It starts tonight. And there’s every expectation it will be a dandy. I speak of course of the 2018 World Series between the Boston Red Sox and the Los Angeles Dodgers, two of the most storied franchises in the Grand Old Game. Both teams are loaded with talent. Neither team won its league championship by accident. Both teams have more than earned their way into The Big One.
Tonight’s opener features Chris Sale starting for the Bostons, Clayton Kershaw for the boys in blue. These are two of the best pitchers on the planet. It will require good pitching to stop two good lineups.

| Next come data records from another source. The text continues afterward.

-- ==== Sys2Proof/Machine/Phy.lean ====
section
/-! DEFINITION. The physical layer of the torus ports (chapter 13): training, lane sets, bursts, quality, isolation, sleep. -/

namespace Sys2Proof.Machine

def Hw.phyOf (h : Hw) (p : Nat) : PhyPort := nget h.phy p {}
def Hw.setPhy (h : Hw) (p : Nat) (v : PhyPort) : Hw := { h with phy := nset h.phy p v {} }
def Hw.modPhy (h : Hw) (p : Nat) (f : PhyPort → PhyPort) : Hw := h.setPhy p (f (h.phyOf p))

/-- The index of a lane's registers and of a port's common registers behind IDX (Table 13.10). -/
def laneIx (p k : Nat) : Nat := p * 256 + k
def commonIx (p : Nat) : Nat := p * 256 + 255

/-- Training states (Table 13.7). -/
def phOff : Nat := 0
def phCal : Nat := 1
def phSbAcq : Nat := 2
def phDataEq : Nat := 3
def phSelect : Nat := 4
def phActive : Nat := 5
def phWait : Nat := 6
def phDown : Nat := 7

def Hw.phyState (h : Hw) (p : Nat) : Nat := fld (h.reg .phyPortStatus (commonIx p)) 0 4
def Hw.setPhyState (h : Hw) (p s : Nat) : Hw := h.modReg .phyPortStatus (commonIx p) 0 (setFld · 0 4 s)

/-- Lane states (Table 13.11). The state shown is that of the lane's receiver; tx_on is that of its driver. -/
def laOff : Nat := 0
def laTrain : Nat := 1
def laActive : Nat := 2
def laStandby : Nat := 3
def laSleep : Nat := 4
def laWake : Nat := 5
def laIsolated : Nat := 6
def laFused : Nat := 7

def Hw.laneState (h : Hw) (p k : Nat) : Nat := fld (h.reg .phyLaneStatus (laneIx p k)) 0 4
def Hw.modLane (h : Hw) (p k : Nat) (f : Word → Word) : Hw := h.modReg .phyLaneStatus (laneIx p k) 0 f
def Hw.setLane (h : Hw) (p k s : Nat) : Hw := h.modLane p k (setFld · 0 4 s)
def Hw.laneTx (h : Hw) (p k : Nat) (on : Bool) : Hw := h.modLane p k (setBit · 6 on)
def Hw.laneEvt (h : Hw) (p k b : Nat) : Hw := h.modReg .phyLaneEvt (laneIx p k) 0 (setBit · b true)
def Hw.phyEvt (h : Hw) (p b : Nat) : Hw := h.modReg .phyPortEvt (commonIx p) 0 (setBit · b true)

/-- Lane sets as numbers with a bit for each lane. -/
def Hw.fusedLanes (h : Hw) (p : Nat) : Nat := fld (h.reg .fusLaneRepair p) 0 18
def Hw.peerFused (h : Hw) (p : Nat) : Nat := fld (h.reg .phyPeerFuse (commonIx p)) 0 18
def Hw.rxIsol (h : Hw) (p : Nat) : Nat := fld (h.reg .phyRxIsol (commonIx p)) 0 18
def Hw.txIsol (h : Hw) (p : Nat) : Nat := fld (h.reg .phyTxIsol (commonIx p)) 0 18
def Hw.txLanes (h : Hw) (p : Nat) : Nat := fld (h.reg .phyTxLanes (commonIx p)) 0 18
def Hw.rxLanes (h : Hw) (p : Nat) : Nat := fld (h.reg .phyRxLanes (commonIx p)) 0 18
def Hw.setLanes (h : Hw) (p : Nat) (tx : Bool) (m : Nat) : Hw :=
  h.setReg (if tx then .phyTxLanes else .phyRxLanes) (commonIx p) 0 (BitVec.ofNat 32 (m % 2 ^ 18))
def Hw.minLanes (h : Hw) (p : Nat) : Nat := fld (h.reg .phyPortCfg (commonIx p)) 0 5

/-- A set without a lane. -/
def dropLane (m k : Nat) : Nat := if m.testBit k then m - 2 ^ k else m

/-- Data lanes of a direction in use: its lanes but the one in the sideband role. -/
def dataLanes (m sb : Nat) : Nat := dropLane m sb
def Hw.txData (h : Hw) (p : Nat) : Nat := dataLanes (h.txLanes p) (h.phyOf p).txSb
def Hw.rxData (h : Hw) (p : Nat) : Nat := dataLanes (h.rxLanes p) (h.phyOf p).rxSb

/-- Lane 17 goes into a mode: it takes up the CTLE code, gain and coefficients kept for that mode (R574). -/
def Hw.lane17Mode (h : Hw) (p : Nat) (nrz : Bool) : Hw :=
  let q := h.phyOf p
  let i := laneIx p 17
  let h := h.modLane p 17 (setBit · 5 nrz)
  if q.nrz17 = nrz then h
  else
    let now := (h.reg .phyLaneStatus i &&& 0xFF00#32) :: ((List.range 12).map (fun k => h.reg .phyFfe i k) ++ (List.range 4).map (fun k => h.reg .phyDfe i k))
    let get (k : Nat) : Word := q.other17.getD k 0#32
    let h := h.modReg .phyLaneStatus i 0 (fun w => merge 0xFF00#32 w (get 0))
    let h := (List.range 12).foldl (fun h k => h.setReg .phyFfe i k (get (k + 1))) h
    let h := (List.range 4).foldl (fun h k => h.setReg .phyDfe i k (get (k + 13))) h
    h.setPhy p { q with nrz17 := nrz, other17 := now }

/-- Every lane goes into a state with its driver on or off; fused lanes stay FUSED (R554) and isolated ones ISOLATED (R586). -/
def Hw.lanesTo (h : Hw) (p : Nat) (ks : List Nat) (s : Nat) (tx : Bool) : Hw :=
  ks.foldl (fun h k =>
    if (h.fusedLanes p).testBit k then (h.setLane p k laFused).laneTx p k false
    else
      let h := (h.setLane p k (if (h.rxIsol p).testBit k then laIsolated else s)).modLane p k (setBit · 4 false)
      h.laneTx p k (tx && !(h.txIsol p).testBit k)) h

def allLanes : List Nat := List.range 18

/-- Every driver of a port goes off, and it carries no lane. -/
def Hw.phyStop (h : Hw) (p s : Nat) : Hw :=
  let h := (h.lanesTo p allLanes laOff false).setPhyState p s
  let h := (h.setLanes p true 0).setLanes p false 0
  h.modPhy p (fun q => { q with asleep := false, wakeReq := false, peer := none })

/-- Lanes 16 and 17 ramp up and send training units in NRZ mode (Table 13.7, R582). -/
def Hw.phySbAcq (h : Hw) (p : Nat) : Hw :=
  let h := ((h.setPhyState p phSbAcq).lane17Mode p true).modLane p 16 (setBit · 5 true)
  h.lanesTo p [16, 17] laTrain true

/-- A training begins (R580): a cold one in CAL with drivers off, a warm one in SB_ACQ. -/
def Hw.phyTrain (h : Hw) (p : Nat) (cold : Bool) : Hw :=
  let h := (h.phyStop p phCal).modPhy p (fun q => { q with cold := cold, pllLost := false, began := h.now, rxOk := 0, spareNrz := false })
  if cold then h else h.phySbAcq p

/-- A port finishes receiver calibration (R580, Table 13.7). -/
def Hw.calDone (h : Hw) (p : Nat) : Hw := if h.phyState p = phCal then h.phySbAcq p else h

/-- The CRC-8 of R581 over bits [55:0] of a unit. -/
def crc8 (w : BitVec 64) : Nat :=
  (List.range 56).foldl (fun c i => Nat.xor (c * 2 % 256) (if (c / 128 == 1) != bit w i then 7 else 0)) 0

def crc8Ok (w : BitVec 64) : Bool := crc8 w == fld w 56 8

/-- The training unit a port sends, but for its count (Table 13.8): state, seen, warm, rx_ok, fuse_bad, spare_nrz_ok and check. -/
def Hw.trainingUnit (h : Hw) (p seq : Nat) : BitVec 64 :=
  let q := h.phyOf p
  let w : BitVec 64 := setFld (setBit (setBit (setFld 0#64 0 4 (h.phyState p)) 4 q.peer.isSome) 5 (!q.cold)) 6 18 q.rxOk
  let w := setFld (setBit (setFld w 24 18 (h.fusedLanes p)) 42 q.spareNrz) 48 8 seq
  setFld w 56 8 (crc8 w)

/-- A training unit with a good check arrives from the peer (R581, R582); one with a bad check is ignored. -/
def Hw.trainUnit (h : Hw) (p : Nat) (u : BitVec 64) : Hw :=
  if crc8Ok u && [phSbAcq, phDataEq, phSelect].contains (h.phyState p) then
    (h.setReg .phyPeerFuse (commonIx p) 0 (BitVec.ofNat 32 (fld u 24 18))).modPhy p (fun q => { q with peer := some u })
  else h

/-- ⌊√x⌋ rounded to the nearest whole number. -/
def sqrtNear (x : Nat) : Nat := let r := Nat.sqrt x; if r * r + r < x then r + 1 else r

/-- (num / den)^e ≥ 10^k. -/
def powAtLeast (num den e : Nat) (k : Int) : Bool :=
  if 0 ≤ k then decide (10 ^ k.toNat * den ^ e ≤ num ^ e) else decide (den ^ e ≤ 10 ^ (-k).toNat * num ^ e)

No offense intended to the good burghers and loyal fans in Houston and Milwaukee, whose teams just lost in the league championship series. But Brewers-Nation and Astros-Nation have yet to make themselves felt, even though of late these two towns have put good teams on the field. The Dodgers and Red Sox, on the other hand, have huge national followings. Red Sox Nation is certainly real enough. A decade or so ago I was convinced that if the Sawks had played an exhibition game on Mars, little green guys with eight eyes and three mouths would have showed up and yelled, “YOOK!!” whenever Sawks’ third baseman Kevin Youkilis came to bat, or did something in the field.

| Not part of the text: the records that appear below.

/-- uack acknowledges every unit before it (R629). -/
def Hw.uackIn (h : Hw) (p uack : Nat) : Hw :=
  let l := h.linkOf p
  match l.unacked with
  | [] => h
  | u :: _ =>
    let d := (uack + 256 - u.useq) % 256
    if d = 0 ∨ l.unacked.length < d then h
    else
      let rest := l.unacked.drop d
      let resend := l.resend.bind (fun r => if rest.any (fun u => u.useq == r) then some r else none)
      h.setLink p { l with unacked := rest, resend := resend, sbAdv := h.now }

/-- A sideband unit with a good check (R628, R629): accepted in useq order, else discarded with a NAK at most once in sb_timeout. -/
def Hw.sbAccept (h : Hw) (p part : Nat) (u : BitVec 64) : Hw :=
  let l := h.linkOf p
  let type := fld u 36 4
  let body : BitVec 36 := BitVec.ofNat 36 (fld u 0 36)
  if fld u 40 8 ≠ l.sbNext then
    if l.sbNakAt.any (fun t => h.now < t + h.sbTimeout p) then h else h.setLink p { l with sbNak := true, sbNakAt := some h.now }
  else
    let h := h.uackIn p (fld u 48 8)
    let h := if type = 0 then h else h.modLink p (fun l => { l with sbNext := (l.sbNext + 1) % 256 })
    match type with
    | 0 => if body = 0#36 then h else h.peerViol p 3
    | 1 => h.sbWord p 1 body
    | 2 => h.sbWord p 2 body
    | 3 => h.lctlIn p part body
    | 4 =>
      if fld body 8 28 ≠ 0 then h.peerViol p 3
      else h.modLink p (fun l => { l with resend := if l.unacked.any (fun u => u.useq == fld body 0 8) then some (fld body 0 8) else l.resend })
    | _ => h.peerViol p 1

/-- A sideband unit arrives on a lane (R626, R629): a bad check is an error of the lane. -/
def Hw.sbUnitRx (h : Hw) (p k part : Nat) (u : BitVec 64) : Hw :=
  if !(h.laneTakes p k && (h.phyOf p).rxSb == k) then h
  else if !crc8Ok u then (h.modLink p (fun l => { l with goodSb := 0 })).laneError p k
  else
    let run := (h.linkOf p).goodSb + 1
    let h := h.modLink p (fun l => { l with goodSb := run % 16 })
    ((if run = 16 then h.laneGood p k else h).sbAccept p part u).act (portNode p) 9

/-- A frame arrives on a lane (R606, R607, R612 to R618, R626, R627, Table 14.8). -/
def Hw.frameRx (h : Hw) (p k : Nat) (b : List Byte) : Hw :=
  if !h.laneTakes p k || (h.phyOf p).rxSb == k then h
  else
    let h := (h.modLink p (fun l => { l with goodCtl := serase l.goodCtl k })).act (portNode p) 9
    let type := leAt b 0 1 % 16
    let count := leAt b 1 1
    if crc32c (b.take 28) ≠ leAt b 28 4 ∨ b.length < 32 then h.headerFail p k
    else if !([1, 2, 3].contains type) then h.peerViol p 1
    else if !countOk type count then h.peerViol p 2
    else
      let n := 32 + payloadLen type count
      if crc32c (b.take n) ≠ leAt b n 4 ∨ b.length < n + 4 then (h.modReg .lnkRxEvt p 0 (bumpFld · 0 8 1)).laneError p k
      else
        let h := h.laneGood p k
        let nak := if leAt b 24 1 % 2 = 1 then some (leAt b 22 2) else none
        if reservedSet b then h.peerViol p 3
        else if (h.linkOf p).ahead (leAt b 4 2) false || nak.any (fun x => (h.linkOf p).ahead x true) then h.peerViol p 5
        else
          let h := h.ackIn p (leAt b 4 2) (some (leAt b 8 1, leAt b 9 1)) nak
          let h := h.lanePrev p (leAt b 6 2)
          if type = 2 then
            (List.range count).foldl (fun h i =>
              let u := BitVec.ofNat 64 (leAt b (32 + 8 * i) 8)
              if crc8Ok u then h.sbAccept p 0 u else h.laneError p k) h
          else h.frameStore p (parseFrame b)

/-- A control word arrives (R607, R615 to R618, R626). -/
def Hw.controlRx (h : Hw) (p k : Nat) (b : List Byte) : Hw :=
  if !h.laneTakes p k || (h.phyOf p).rxSb == k then h
  else if crc32c (b.take 10) ≠ leAt b 10 4 ∨ b.length < 14 then
    (h.modLink p (fun l => { l with goodCtl := serase l.goodCtl k })).laneError p k
  else
    let run := nget (h.linkOf p).goodCtl k 0 + 1
    let h := h.modLink p (fun l => { l with goodCtl := nset l.goodCtl k (run % 16) 0 })
    let h := if run = 16 then h.laneGood p k else h
    let nak := if leAt b 1 1 % 2 = 1 then some (leAt b 8 2) else none
    if leAt b 0 1 % 16 ≠ 8 then h.peerViol p 1
    else if leAt b 0 1 / 16 ≠ 0 ∨ leAt b 1 1 / 2 ≠ 0 then h.peerViol p 3
    else if (h.linkOf p).ahead (leAt b 2 2) false || nak.any (fun x => (h.linkOf p).ahead x true) then h.peerViol p 5
    else ((h.ackIn p (leAt b 2 2) (some (leAt b 6 1, leAt b 7 1)) nak).lanePrev p (leAt b 4 2))

/-- A link node's source slot hands its flits to a fold context or a ring relay of the node (R400, R431). -/
def Hw.ringStream (h : Hw) (n flow : Nat) : Bool :=
  let k := h.flowKind flow
  (k.kind == 1 && k.dst == n) ||
  (List.range 32).any (fun r => h.ringValid n r && !h.ringGate n r && fld (h.reg .cqRingFlow n r) 0 13 == flow)

/-- The link node's checks of a flit that a torus port delivers, and its hand-over to the receiving flow (R271, R624, R625). -/
def Hw.flitIn (h : Hw) (p : Nat) (f : Flit) : Hw :=
  let n := portNode p
  match h.flowSlot n f.flow with
  | none => h.bDrop n 1 f.flow
  | some s =>
    let cfg := h.reg .bnFlowCfg n s
    let key := n * 512 + s
    let took (h : Hw) : Hw := { h with bnet := { h.bnet with linkSeq := nset h.bnet.linkSeq key ((f.seq + 1) % 128) 0 } }
    if !bit cfg 14 then h.bDrop n 1 f.flow
    else if f.tenant ≠ fld cfg 16 6 then (h.bDrop n 2 f.flow).peerViol p 9
    else if f.gen ≠ fld cfg 22 10 then (h.bDrop n 3 f.flow).stale f.tenant 1
    else if f.seq ≠ nget h.bnet.linkSeq key 0 then
      (((took (h.modReg .bnFlowState n s (setBit · 21 true))).foldStop f.flow).bDrop n 5 f.flow).raiseOwner f.tenant f.gen 2 n f.flow
    else if h.isLate (f.deadline + 32) then (took h).bLate n f
    else
      let h := took h
      if h.ringStream n f.flow then
        { h with fold := { h.fold with ring := nset h.fold.ring (n * 8192 + f.flow) (nget h.fold.ring (n * 8192 + f.flow) [] ++ [f]) [] } }
      else h.setWaiting n s (h.waiting n s ++ [f])

/-- Flit i of a frame as its receiving flow sees it (R624); `id` marks the frame whose buffer it leaves. -/
def Frame.flit (f : Frame) (i id : Nat) (d : BitVec 1024) : Flit :=
  let dl := f.deadline + (if i = 0 then 0 else f.diffs.getD (i - 1) 0)
  let m := mkFlit f.flow (f.last.testBit i) f.cid d true
  { m with tag := setFld (setFld (setFld (setFld m.tag 13 6 f.tenant) 19 10 f.gen) 32 25 dl) 57 7 (f.fseq + i), op := id }

/-- The next frame in seq order is delivered (R614, R624): the flits of a DATA frame go to their flow, a DTR frame to the bridge. -/
def Hw.frameDeliver (h : Hw) (p : Nat) : Hw :=
  let l := h.linkOf p
  match takeFirst (fun f : Frame => f.seq == l.deliver) l.stored with
  | none => h
  | some (f, rest) =>
    let next := (l.deliver + 1) % 65536
    if f.dtr then h.setLink p { l with stored := rest, deliver := next, bridge := l.bridge ++ [f] }
    else
      let id := h.newId
      let h := id.2.setLink p { l with stored := rest, deliver := next, held := l.held ++ [(id.1, f.rvc)] }
      (f.flits.zip (List.range f.flits.length)).foldl (fun h x => h.flitIn p (f.flit x.2 id.1 x.1)) h

/-- A released frame of a ring VC (R620). -/
def Hw.release (h : Hw) (p v : Nat) : Hw :=
  h.modLink p (fun l => { l with
    dack := true
    released := if v = 0 then ((l.released.1 + 1) % 256, l.released.2) else (l.released.1, (l.released.2 + 1) % 256) })

/-- Every flit of a delivered frame has left the receive buffer, by injection or by a drop: a credit is released (R620). -/
def Hw.frameRelease (h : Hw) (p : Nat) : Hw :=
  let l := h.linkOf p
  let n := portNode p
  let waits (id : Nat) : Bool :=
    h.bnet.inj.any (fun e => e.1 / 512 == n && e.2.any (fun f => f.op == id)) ||
    h.fold.ring.any (fun e => e.1 / 8192 == n && e.2.any (fun f => f.op == id))
  match takeFirst (fun e : Nat × Nat => !waits e.1) l.held with
  | none => h
  | some (e, rest) => (h.setLink p { l with held := rest }).release p e.2

/-- A detour frame crosses the axis bridge (R645, R646): with relays left it goes on by the other port, else it enters the receive state
of that port in orig_seq order. -/
def Hw.dtrRx (h : Hw) (p : Nat) : Hw :=
  let l := h.linkOf p
  match l.bridge with
  | [] => h
  | f :: rest =>
    let h := (h.setLink p { l with bridge := rest }).release p f.rvc
    let q := otherPort p
    if 0 < f.relay then h.modLink q (fun l => { l with relay := l.relay ++ [{ f with relay := f.relay - 1 }] })
    else
      let m := h.linkOf q
      if seqSub f.orig m.expected < 32768 && !m.stored.any (fun g => g.seq == f.orig) then
        let fs := m.stored ++ [{ f with dtr := false, seq := f.orig }]
        h.setLink q { m with stored := fs, expected := advanceA 256 fs m.expected }
      else h.modReg .lnkRxEvt q 0 (bumpFld · 24 8 1)

/-- Flits of a flow that may go into one frame after its first: consecutive seq, one cid, deadlines at most 15 later (R609). -/
def packMore (f0 : Flit) : Nat → Nat → List Flit → List Flit
  | 0, _, _ => []
  | _, _, [] => []
  | k + 1, i, f :: fs =>
    if f.seq = (f0.seq + i) % 128 ∧ f.cid = f0.cid ∧ (f.deadline + 2 ^ 25 - f0.deadline) % 2 ^ 25 ≤ 15 then f :: packMore f0 k (i + 1) fs
    else []

/-- A frame of a flow's waiting flits, and how many flits it takes. -/
def Hw.packFrame (h : Hw) (fs : List Flit) (frameMax seq : Nat) : Option (Frame × Nat) :=
  match fs with
  | [] => none
  | f0 :: rest =>
    let all := f0 :: packMore f0 (frameMax - 1) 1 rest
    some ({ dtr := false, rvc := f0.vc % 2, seq := seq, flow := (h.flowKind f0.flow).remote % 8192, tenant := f0.tenant, gen := f0.gen,
            deadline := f0.deadline, fseq := f0.seq, diffs := (all.drop 1).map (fun f => (f.deadline + 2 ^ 25 - f0.deadline) % 2 ^ 25),
            last := (all.zip (List.range 4)).foldl (fun m x => if x.1.last then m + 2 ^ x.2 else m) 0, cid := f0.cid, relay := 0, orig := 0,
            flits := all.map (·.data) }, all.length)

/-- Remove the first k flits of a flow from a queue. -/
def dropFlow (flow : Nat) : Nat → List Flit → List Flit
  | 0, fs => fs
  | _, [] => []
  | k + 1, f :: fs => if f.flow = flow then dropFlow flow k fs else f :: dropFlow flow (k + 1) fs

/-- The flow that sends next: lowest VC first, round-robin over flows within it, among those whose ring VC has a credit (R609, R619). -/
def LinkPort.nextFlow (l : LinkPort) (ok : Nat → Bool) : Option (Nat × Nat) :=
  (List.range 8).findSome? fun v =>
    if !ok (v % 2) then none
    else
      let flows := (l.queue.filter (fun f => f.vc == v)).map (·.flow)
      let ptr := nget l.rr v 0
      let pick (xs : List Nat) : Option Nat := xs.foldl (fun a x => match a with | none => some x | some y => some (Nat.min x y)) none
      ((pick (flows.filter (fun f => ptr ≤ f))).orElse (fun _ => pick flows)).map (fun f => (v, f))

/-- Credits of a ring VC (R619). -/
def LinkPort.credits (l : LinkPort) (v : Nat) : Nat :=
  let s := if v = 0 then l.sent.1 else l.sent.2
  let r := if v = 0 then l.seen.1 else l.seen.2
  128 - (s + 256 - r) % 256

/-- The fields that every unit carries (R612, R615, R619), for a lane; the lane that has sent no frame yet gives an open lane_prev.
DESIGN CHOICE (log entry 9). -/
def Hw.unitTail (h : Hw) (p k : Nat) : FrameTail × Hw :=
  let l := h.linkOf p
  let prev : Nat × Hw := match l.prev.find? (fun e => e.1 == k) with
    | some e => (e.2, h)
    | none => (h.fresh.1.toNat % 65536, h.fresh.2)
  let h := prev.2.setLink p { l with nak := none }
  (⟨l.expected, prev.1, l.released, l.nak⟩, if l.nak.isSome then h.modReg .lnkRxEvt p 0 (bumpFld · 16 8 1) else h)

def Hw.frameMax (h : Hw) (p : Nat) : Nat := fld (h.reg .lnkPortCfg p) 16 4

/-- The next new frame of a port, taken from what waits for it: detour frames to pass on, its own flits, the flits of the port whose
detour it carries (R609, R619, R622, R644). -/
def Hw.newFrame (h : Hw) (p : Nat) : Option (Frame × Bool × Hw) :=
  let l := h.linkOf p
  let ok (v : Nat) : Bool := 0 < l.credits v
  if h.linkState p ≠ lsUp ∨ 256 ≤ seqSub l.next l.old then none
  else match l.relay with
    | f :: rest => if ok 1 then some ({ f with dtr := true, rvc := 1, seq := l.next }, true, h.setLink p { l with relay := rest }) else none
    | [] =>
      match l.nextFlow ok with
      | some (v, flow) =>
        match h.packFrame (l.queue.filter (fun f => f.flow == flow)) (h.frameMax p) l.next with
        | some (f, k) => some (f, (h.flowKind flow).detourOk,
            h.setLink p { l with queue := dropFlow flow k l.queue, rr := nset l.rr v (flow + 1) 0 })
        | none => none
      | none =>
        match h.detoured p with
        | none => none
        | some d =>
          let m := h.linkOf d
          match m.nextFlow (fun _ => ok 1) with
          | none => none
          | some (v, flow) =>
            match h.packFrame (m.queue.filter (fun f => f.flow == flow)) (h.frameMax p) l.next with
            | some (f, k) => some ({ f with dtr := true, rvc := 1, relay := h.axisSize p - 2, orig := m.next }, true,
                h.setLink d { m with queue := dropFlow flow k m.queue, rr := nset m.rr v (flow + 1) 0, next := (m.next + 1) % 65536 })
            | none => none

/-- A frame starts on a lane. -/
def Hw.frameOut (h : Hw) (p k : Nat) (f : Frame) : Hw :=
  let t := h.unitTail p k
  (t.2.modLink p (fun l => { l with sentFrame := some (k, f.bytes t.1), prev := nset l.prev k f.seq 65536 })).act (portNode p) 8

/-- Words of one sideband packet of a class as units: a packet of the detour is preceded by DETOUR (R628, R647). -/
def packetUnits (type kind : Nat) (ws : List Word) (relay : Option Nat) : List (Nat × BitVec 36) :=
  (match relay with | some r => [(3, BitVec.ofNat 36 (4 + 256 * r))] | none => []) ++
  (ws.zip (List.range ws.length)).map (fun x =>
    (type, BitVec.ofNat 36 (x.1.toNat + 2 ^ 32 * kind + (if x.2 + 1 = ws.length then 2 ^ 35 else 0))))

Because of these teams’ histories and followings, more than just their loyal fans are glad to see them in what we have learned to call “The Fall Classic.” The executives and ad sales staff at Fox, the network that has paid a gaudy amount of money to broadcast the World Series, are delighted. TV ratings for a Dodgers/Red Sox matchup will likely be better than those of just about any other pairing (OK, Yankees/Cubs would be good too), thereby making it easier to sell pricey commercial time. (Against this classic face-off, what chance does Antiques Roadshow or yet another re-showing of Miss Congeniality have?)
In case you’re wondering, yes, the Red Sox and Dodgers have met in the World Series before. Once. That would be in 1916, when the Brooklyn team was called the Robins after its manager, Wilbert Robinson. The team’s lineup included a 25-year-old outfielder named Casey Stengel. The Red Sox won that one in five games with the help of a hard-throwing, 21-year-old, rookie pitcher named Babe Ruth. This was before it became obvious that the Bambino was far too good of a hitter not to play every day, and he was converted to an outfielder. (But not before he posted a 2.28 ERA while winning 94 Major League games as a pitcher. You name it, the Babe was better than anyone else at it.) In the last 102 years, both the Red Sox and Dodgers have won lots of league championships — the Dodgers 23, the Red Sox 14 — just never again until now in the same year.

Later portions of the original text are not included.